§ **DATA TO PROCESS**
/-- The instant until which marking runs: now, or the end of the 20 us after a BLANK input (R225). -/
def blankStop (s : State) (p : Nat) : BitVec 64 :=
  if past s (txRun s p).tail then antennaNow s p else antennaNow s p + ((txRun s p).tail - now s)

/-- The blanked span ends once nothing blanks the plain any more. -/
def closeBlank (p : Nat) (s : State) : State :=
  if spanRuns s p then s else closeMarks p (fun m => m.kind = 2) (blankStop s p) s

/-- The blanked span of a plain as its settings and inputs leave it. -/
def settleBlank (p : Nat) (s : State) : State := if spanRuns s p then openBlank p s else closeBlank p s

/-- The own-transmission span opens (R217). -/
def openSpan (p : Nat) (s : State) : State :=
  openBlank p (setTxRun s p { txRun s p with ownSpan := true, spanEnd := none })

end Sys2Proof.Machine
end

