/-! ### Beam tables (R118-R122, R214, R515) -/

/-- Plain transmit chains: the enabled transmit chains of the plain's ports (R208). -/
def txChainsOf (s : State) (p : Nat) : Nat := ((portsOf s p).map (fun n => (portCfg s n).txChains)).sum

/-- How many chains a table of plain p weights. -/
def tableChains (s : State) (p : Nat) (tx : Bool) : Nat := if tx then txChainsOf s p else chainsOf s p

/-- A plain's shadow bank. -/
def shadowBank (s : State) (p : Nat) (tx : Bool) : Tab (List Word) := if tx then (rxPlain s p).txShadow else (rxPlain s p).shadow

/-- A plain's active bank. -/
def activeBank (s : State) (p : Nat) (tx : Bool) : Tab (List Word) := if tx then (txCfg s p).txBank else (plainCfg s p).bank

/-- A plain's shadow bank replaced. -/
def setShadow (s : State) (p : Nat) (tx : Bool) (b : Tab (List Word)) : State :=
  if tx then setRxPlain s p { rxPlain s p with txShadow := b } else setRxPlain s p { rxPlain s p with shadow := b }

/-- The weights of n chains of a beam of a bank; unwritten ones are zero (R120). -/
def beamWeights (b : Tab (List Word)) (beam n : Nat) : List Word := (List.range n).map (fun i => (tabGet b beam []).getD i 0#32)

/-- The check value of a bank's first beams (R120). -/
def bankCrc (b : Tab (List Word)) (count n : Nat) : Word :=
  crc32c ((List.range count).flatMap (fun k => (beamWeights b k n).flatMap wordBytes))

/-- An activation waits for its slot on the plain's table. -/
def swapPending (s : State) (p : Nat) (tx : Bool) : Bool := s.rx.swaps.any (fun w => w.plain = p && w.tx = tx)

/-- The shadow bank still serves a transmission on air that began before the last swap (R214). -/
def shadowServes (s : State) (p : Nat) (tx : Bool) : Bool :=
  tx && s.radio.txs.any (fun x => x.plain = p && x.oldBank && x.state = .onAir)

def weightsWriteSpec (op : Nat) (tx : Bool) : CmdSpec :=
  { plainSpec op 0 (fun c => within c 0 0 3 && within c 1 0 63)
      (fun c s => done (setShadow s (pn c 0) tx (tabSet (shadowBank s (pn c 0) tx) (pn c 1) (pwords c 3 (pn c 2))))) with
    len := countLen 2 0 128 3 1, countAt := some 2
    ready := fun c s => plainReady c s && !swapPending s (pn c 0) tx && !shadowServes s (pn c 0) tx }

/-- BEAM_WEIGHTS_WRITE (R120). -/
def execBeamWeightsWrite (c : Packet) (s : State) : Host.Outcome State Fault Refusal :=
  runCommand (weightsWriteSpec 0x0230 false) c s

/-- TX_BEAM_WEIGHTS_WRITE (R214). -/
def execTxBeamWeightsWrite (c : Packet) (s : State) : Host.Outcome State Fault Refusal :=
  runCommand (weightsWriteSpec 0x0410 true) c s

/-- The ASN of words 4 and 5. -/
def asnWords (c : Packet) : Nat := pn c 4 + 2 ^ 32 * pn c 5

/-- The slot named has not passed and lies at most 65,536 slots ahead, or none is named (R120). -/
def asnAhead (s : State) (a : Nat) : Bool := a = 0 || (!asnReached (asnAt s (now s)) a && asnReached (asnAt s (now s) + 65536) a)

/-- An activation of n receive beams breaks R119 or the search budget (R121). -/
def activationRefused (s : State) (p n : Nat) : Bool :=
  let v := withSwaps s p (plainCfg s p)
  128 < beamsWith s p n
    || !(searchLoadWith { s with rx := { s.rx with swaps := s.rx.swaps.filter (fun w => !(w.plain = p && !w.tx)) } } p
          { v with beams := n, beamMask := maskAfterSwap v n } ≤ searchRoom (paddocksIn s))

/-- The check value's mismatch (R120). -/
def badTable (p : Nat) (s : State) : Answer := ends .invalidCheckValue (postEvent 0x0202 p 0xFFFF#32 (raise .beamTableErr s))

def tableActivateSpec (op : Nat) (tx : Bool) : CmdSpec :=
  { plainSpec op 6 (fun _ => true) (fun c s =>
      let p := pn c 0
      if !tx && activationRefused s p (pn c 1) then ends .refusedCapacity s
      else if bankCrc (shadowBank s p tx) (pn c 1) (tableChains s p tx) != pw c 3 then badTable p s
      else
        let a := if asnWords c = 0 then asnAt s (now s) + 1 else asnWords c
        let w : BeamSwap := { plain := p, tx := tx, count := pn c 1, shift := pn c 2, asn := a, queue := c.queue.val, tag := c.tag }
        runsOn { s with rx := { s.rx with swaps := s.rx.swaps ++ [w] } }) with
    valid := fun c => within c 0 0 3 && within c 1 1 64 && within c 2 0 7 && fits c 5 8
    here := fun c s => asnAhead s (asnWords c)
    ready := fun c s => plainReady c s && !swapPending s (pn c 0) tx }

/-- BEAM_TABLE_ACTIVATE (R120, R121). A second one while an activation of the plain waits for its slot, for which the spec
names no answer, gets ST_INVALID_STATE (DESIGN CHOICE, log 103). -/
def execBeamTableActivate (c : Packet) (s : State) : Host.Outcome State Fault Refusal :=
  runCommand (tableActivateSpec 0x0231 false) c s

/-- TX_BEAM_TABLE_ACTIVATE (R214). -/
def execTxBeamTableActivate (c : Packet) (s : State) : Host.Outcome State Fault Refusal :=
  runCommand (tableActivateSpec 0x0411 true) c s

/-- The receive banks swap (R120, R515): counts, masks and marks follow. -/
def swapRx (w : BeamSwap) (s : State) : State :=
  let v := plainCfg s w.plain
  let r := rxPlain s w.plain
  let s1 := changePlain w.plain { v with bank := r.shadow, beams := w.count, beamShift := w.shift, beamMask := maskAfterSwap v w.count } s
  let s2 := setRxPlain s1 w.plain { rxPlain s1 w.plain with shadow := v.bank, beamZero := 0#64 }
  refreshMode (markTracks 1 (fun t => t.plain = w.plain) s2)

---

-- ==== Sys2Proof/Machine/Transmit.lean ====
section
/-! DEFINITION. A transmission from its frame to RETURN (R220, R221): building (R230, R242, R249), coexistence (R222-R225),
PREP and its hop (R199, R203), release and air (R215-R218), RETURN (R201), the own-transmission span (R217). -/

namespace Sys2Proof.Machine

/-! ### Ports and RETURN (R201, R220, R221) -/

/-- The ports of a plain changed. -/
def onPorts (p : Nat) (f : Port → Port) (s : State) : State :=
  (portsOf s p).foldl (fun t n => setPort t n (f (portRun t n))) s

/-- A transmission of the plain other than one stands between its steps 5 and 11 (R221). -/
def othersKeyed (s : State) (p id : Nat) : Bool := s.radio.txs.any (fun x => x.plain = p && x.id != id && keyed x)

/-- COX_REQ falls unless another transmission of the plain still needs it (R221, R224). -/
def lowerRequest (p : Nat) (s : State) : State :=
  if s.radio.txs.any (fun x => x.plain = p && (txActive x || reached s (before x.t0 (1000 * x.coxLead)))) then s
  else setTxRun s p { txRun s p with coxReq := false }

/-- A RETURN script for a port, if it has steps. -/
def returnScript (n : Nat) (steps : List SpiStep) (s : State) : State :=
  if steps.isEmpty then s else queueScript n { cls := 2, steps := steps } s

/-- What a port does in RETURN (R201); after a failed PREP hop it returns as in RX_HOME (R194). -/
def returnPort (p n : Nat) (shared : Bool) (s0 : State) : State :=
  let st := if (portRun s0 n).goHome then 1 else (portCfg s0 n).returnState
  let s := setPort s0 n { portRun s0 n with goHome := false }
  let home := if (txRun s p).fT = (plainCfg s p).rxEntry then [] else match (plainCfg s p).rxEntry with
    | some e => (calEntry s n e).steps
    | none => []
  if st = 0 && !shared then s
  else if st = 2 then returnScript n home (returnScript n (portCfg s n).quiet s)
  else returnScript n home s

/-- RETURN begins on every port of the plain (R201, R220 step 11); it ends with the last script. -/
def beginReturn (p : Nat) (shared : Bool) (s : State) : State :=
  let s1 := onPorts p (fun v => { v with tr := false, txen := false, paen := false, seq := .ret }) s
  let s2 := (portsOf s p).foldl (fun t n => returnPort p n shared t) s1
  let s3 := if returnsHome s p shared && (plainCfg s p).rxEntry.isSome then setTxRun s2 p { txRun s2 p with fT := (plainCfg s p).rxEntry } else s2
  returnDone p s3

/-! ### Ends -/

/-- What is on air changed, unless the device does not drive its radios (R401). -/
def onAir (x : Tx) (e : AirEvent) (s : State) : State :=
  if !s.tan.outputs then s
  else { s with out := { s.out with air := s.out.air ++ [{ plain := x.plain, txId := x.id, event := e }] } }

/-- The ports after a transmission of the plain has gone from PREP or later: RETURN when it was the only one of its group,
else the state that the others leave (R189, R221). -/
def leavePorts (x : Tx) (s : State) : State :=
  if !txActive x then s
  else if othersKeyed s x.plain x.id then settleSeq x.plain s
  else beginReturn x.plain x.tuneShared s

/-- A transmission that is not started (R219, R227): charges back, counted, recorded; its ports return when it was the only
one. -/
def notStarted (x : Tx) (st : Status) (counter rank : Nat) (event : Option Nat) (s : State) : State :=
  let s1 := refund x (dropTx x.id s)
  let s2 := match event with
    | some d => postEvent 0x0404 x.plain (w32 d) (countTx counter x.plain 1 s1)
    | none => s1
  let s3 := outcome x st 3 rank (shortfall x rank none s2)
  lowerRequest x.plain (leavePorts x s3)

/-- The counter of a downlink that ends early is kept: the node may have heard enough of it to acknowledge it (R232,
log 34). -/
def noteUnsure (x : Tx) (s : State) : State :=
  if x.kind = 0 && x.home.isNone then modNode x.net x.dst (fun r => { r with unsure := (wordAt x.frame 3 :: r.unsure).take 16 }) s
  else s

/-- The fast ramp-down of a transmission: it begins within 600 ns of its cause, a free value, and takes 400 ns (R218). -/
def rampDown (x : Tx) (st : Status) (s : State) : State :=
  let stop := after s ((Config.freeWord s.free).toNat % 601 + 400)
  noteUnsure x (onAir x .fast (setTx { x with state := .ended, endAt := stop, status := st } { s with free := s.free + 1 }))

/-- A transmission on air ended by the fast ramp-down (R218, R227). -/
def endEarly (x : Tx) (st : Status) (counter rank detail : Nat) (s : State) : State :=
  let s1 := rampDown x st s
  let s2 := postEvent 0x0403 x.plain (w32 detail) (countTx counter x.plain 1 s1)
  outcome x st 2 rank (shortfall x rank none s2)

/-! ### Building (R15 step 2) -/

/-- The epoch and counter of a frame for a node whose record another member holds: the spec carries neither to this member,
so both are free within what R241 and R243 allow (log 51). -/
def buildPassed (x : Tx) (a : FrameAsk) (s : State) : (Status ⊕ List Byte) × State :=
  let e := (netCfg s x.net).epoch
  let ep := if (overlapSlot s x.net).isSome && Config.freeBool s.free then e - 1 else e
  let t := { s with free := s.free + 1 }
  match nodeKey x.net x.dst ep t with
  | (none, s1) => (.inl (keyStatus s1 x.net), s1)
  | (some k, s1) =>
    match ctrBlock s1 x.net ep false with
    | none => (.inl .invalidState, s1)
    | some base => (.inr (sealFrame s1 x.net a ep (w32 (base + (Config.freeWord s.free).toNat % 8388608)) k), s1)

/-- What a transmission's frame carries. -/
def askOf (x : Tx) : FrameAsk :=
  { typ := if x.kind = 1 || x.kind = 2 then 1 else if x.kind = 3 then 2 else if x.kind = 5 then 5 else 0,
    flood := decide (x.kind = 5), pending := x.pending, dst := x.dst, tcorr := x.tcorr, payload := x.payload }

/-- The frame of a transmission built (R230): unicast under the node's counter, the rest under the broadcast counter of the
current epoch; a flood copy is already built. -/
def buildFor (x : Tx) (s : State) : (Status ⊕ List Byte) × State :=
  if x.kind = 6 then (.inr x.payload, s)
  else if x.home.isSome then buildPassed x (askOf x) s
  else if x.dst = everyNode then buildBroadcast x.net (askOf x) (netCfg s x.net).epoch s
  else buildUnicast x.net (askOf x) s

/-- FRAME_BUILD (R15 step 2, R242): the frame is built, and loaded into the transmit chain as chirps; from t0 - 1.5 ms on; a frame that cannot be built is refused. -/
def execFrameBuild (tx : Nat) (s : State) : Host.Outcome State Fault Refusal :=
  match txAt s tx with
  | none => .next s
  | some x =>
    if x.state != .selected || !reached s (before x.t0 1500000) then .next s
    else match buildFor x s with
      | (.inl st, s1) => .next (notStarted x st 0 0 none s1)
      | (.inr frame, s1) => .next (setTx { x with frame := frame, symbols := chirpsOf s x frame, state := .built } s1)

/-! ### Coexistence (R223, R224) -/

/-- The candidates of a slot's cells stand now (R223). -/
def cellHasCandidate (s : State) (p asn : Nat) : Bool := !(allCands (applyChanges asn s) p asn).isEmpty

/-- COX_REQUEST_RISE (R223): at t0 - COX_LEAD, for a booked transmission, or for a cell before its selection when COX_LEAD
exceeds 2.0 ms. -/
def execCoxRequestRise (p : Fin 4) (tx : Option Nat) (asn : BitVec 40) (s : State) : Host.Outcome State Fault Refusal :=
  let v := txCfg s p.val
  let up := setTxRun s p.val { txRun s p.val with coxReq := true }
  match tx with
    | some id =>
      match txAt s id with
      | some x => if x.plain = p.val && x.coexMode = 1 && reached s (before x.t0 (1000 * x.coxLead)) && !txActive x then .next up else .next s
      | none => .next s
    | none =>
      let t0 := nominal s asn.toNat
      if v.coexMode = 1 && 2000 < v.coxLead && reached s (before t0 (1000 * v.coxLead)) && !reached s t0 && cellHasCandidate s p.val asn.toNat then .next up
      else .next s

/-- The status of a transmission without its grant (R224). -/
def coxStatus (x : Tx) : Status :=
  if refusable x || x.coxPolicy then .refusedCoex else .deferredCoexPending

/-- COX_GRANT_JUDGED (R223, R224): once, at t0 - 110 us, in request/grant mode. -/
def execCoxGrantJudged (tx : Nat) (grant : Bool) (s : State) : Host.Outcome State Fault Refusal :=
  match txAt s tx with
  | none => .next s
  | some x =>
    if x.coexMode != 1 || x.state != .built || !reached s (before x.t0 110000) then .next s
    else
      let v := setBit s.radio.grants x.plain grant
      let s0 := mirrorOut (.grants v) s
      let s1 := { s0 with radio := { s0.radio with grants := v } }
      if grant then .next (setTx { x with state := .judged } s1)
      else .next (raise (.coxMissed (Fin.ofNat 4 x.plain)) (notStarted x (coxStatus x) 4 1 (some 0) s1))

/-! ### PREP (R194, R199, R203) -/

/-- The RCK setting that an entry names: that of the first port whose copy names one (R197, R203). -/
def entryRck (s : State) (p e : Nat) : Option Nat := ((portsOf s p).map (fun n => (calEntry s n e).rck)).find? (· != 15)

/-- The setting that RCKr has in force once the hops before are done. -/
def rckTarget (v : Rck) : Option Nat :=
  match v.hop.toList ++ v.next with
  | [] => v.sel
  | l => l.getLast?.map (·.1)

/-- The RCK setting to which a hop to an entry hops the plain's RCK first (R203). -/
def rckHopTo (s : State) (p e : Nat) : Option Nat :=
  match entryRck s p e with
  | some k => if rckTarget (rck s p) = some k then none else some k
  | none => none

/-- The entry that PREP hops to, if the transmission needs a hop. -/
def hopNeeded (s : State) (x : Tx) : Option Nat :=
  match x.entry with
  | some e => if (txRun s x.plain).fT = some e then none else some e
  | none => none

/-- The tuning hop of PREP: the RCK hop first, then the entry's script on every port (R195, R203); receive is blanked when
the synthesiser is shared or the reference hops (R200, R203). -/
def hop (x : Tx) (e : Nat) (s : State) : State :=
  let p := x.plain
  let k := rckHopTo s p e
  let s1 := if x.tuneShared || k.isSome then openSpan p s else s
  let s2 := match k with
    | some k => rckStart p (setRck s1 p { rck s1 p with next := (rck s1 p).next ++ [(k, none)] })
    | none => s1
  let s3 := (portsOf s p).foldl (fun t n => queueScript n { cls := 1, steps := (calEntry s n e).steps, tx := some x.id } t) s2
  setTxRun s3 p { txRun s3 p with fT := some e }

§ **REQUIRED WORK**
Gather all lines from the listing above in which "plainSpec" occurs.

§ **RESULT OF THE TASK**
  { plainSpec op 0 (fun c => within c 0 0 3 && within c 1 0 63)
  { plainSpec op 6 (fun _ => true) (fun c s =>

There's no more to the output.